-- Opening Marker --
-- ==== Sys2Proof/Machine/State.lean ====
section
/-! DEFINITION. The state of the ZS-512: every register, table, queue, counter, mode and pin the spec gives the module and its
sense heads, as plain data; the reasons a step can stop; and the state at reset.

Each field's comment gives: width; chapter and rules; reset value ("spec": the spec gives it, "DC1": DESIGN CHOICE, log
entry 1, the spec gives none, "MODEL": a field of the model's own, log entry 2); meaning. -/

namespace Sys2Proof.Machine

open Sys2Proof

/-- An Ethernet frame to send (R344): class 0 to 3, kind as the bits of R376 number it (0 PTP, 1 TLS, 2 fast, 3 PRP supervision, 4 other), session,
whether it carries a redundancy trailer and its sequence number (R345), the VLAN tag it leaves with (VLAN identifier, priority;
none: untagged), the plain content. -/
structure EthFrame where
  cls : Nat
  kind : Nat
  session : Nat := 0
  trailer : Option Nat := none
  tag : Option (Nat × Nat) := none
  data : Bytes := []
deriving DecidableEq, Repr

/-- CAN error state (7200.06). -/
inductive CanErr where
  | active | passive | busOff | fenced
deriving DecidableEq, Repr

/-- A CAN frame in a queue. -/
structure CanFrame where
  object : Nat
  id : Nat
  ext : Bool := false
  fd : Bool := true
  brs : Bool := true
  data : Bytes := []
  tries : Nat := 0
  cycle : Cycle := 0
deriving DecidableEq, Repr

/-- Clock state (7100.02). -/
inductive ClockState where
  | free | acquiring | locked | holdover
deriving DecidableEq, Repr

/-- A transmit time stamp (R358). -/
structure TimeStamp where
  port : Nat
  sequence : Nat
  msgType : Nat
  sec : Nat
  ns : Nat
deriving DecidableEq, Repr

/-! ### Host links: Ethernet, time, CAN (12) -/
structure EthPort where
  /-- 8; 12 R378; spec 0 down; link state 7001.05 -/
  link : Nat := 0
  /-- 32 sat; 12 R378; spec 0; frames discarded 7001.0B -/
  discarded : Nat := 0
  /-- 1; 12 R348; DC1; fenced -/
  fenced : Bool := false
  /-- queue; 12 R344; spec (empty); transmit queue Q8/Q10, (class, frame) -/
  tx : List EthFrame := []
  /-- queue; 12 R344; spec (empty); receive queue Q9/Q11 -/
  rx : List EthRx := []
  /-- enum; 12 R353; DC1; PTP instance: selected master data set (none = no master) -/
  master : Option PtpMaster := none
  /-- 1; 12 R353; DC1; BMCA makes this port master -/
  isMaster : Bool := false
  /-- 16; 12 R352; DC1; sequenceId of the next Sync and Pdelay_Req -/
  ptpSeq : Nat := 0
deriving DecidableEq, Repr

structure Pulse where
  /-- ns; 12 R362; DC1; scheduled instant (ns of local time) of the last emitted edge -/
  lastEdge : Option Int := none
  /-- 32; 12 R378; spec 0; late edges -/
  late : Nat := 0
  /-- 1; 12 R360; DC1; output active (pulse in progress) -/
  active : Bool := false
  /-- list; 12 R360; DC1; parameters waiting for the end of the present pulse -/
  waiting : List (Nat × ObjVal) := []
  /-- ns; 12 R362; DC1; next scheduled instant -/
  next : Option Int := none
deriving DecidableEq, Repr

structure CanCtl where
  /-- 8; 12 R379; spec 0 active; error state -/
  err : CanErr := .active
  /-- 16; 12 R379; spec 0; transmit error counter -/
  txErr : Nat := 0
  /-- 16; 12 R379; spec 0; receive error counter -/
  rxErr : Nat := 0
  /-- 16; 12 R379; spec 0; consecutive acknowledge errors -/
  ackErrs : Nat := 0
  /-- 1; 12 R379; spec 0; no acknowledge -/
  noAck : Bool := false
  /-- 32 sat; 12 R379; spec 0; bus-off events -/
  busOffs : Nat := 0
  /-- list 32; 12 R369; DC1; cycles of the bus-off events with a firmware request in the last 60 s -/
  recent : List Cycle := []
  /-- 1; 12 R369; DC1; recovering (waiting 128 x 11 recessive bits) -/
  recovering : Bool := false
  /-- opt 32; 12 R369; DC1; cycle of the bus-off (recovery delay runs) -/
  offAt : Option Cycle := none
  /-- 1; 12 R372; DC1; fenced -/
  fenced : Bool := false
  /-- queue; 12 R363; spec (empty); transmit queue Q12/Q14 -/
  tx : List CanFrame := []
  /-- queue 64; 12 R363 R364; spec (empty); receive queue Q13/Q15, (object, frame) -/
  rx : List CanFrame := []
  /-- opt; 12 R366; DC1; frame that has begun arbitration and not ended -/
  inTx : Option CanFrame := none
  /-- 128 x 32 sat; 12 R379; spec 0; frames transferred .0A -/
  moved : Tab Nat := []
  /-- 128 x 32 sat; 12 R379; spec 0; frames abandoned or discarded .0B -/
  lost : Tab Nat := []
  /-- 32 sat; 12 R364; DC1; frames no object accepted -/
  unaccepted : Nat := 0
deriving DecidableEq, Repr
-- Closing Marker --
Exercise objective
Show, from the material above, each line that includes the string "CanErr".

Response box
inductive CanErr where
  err : CanErr := .active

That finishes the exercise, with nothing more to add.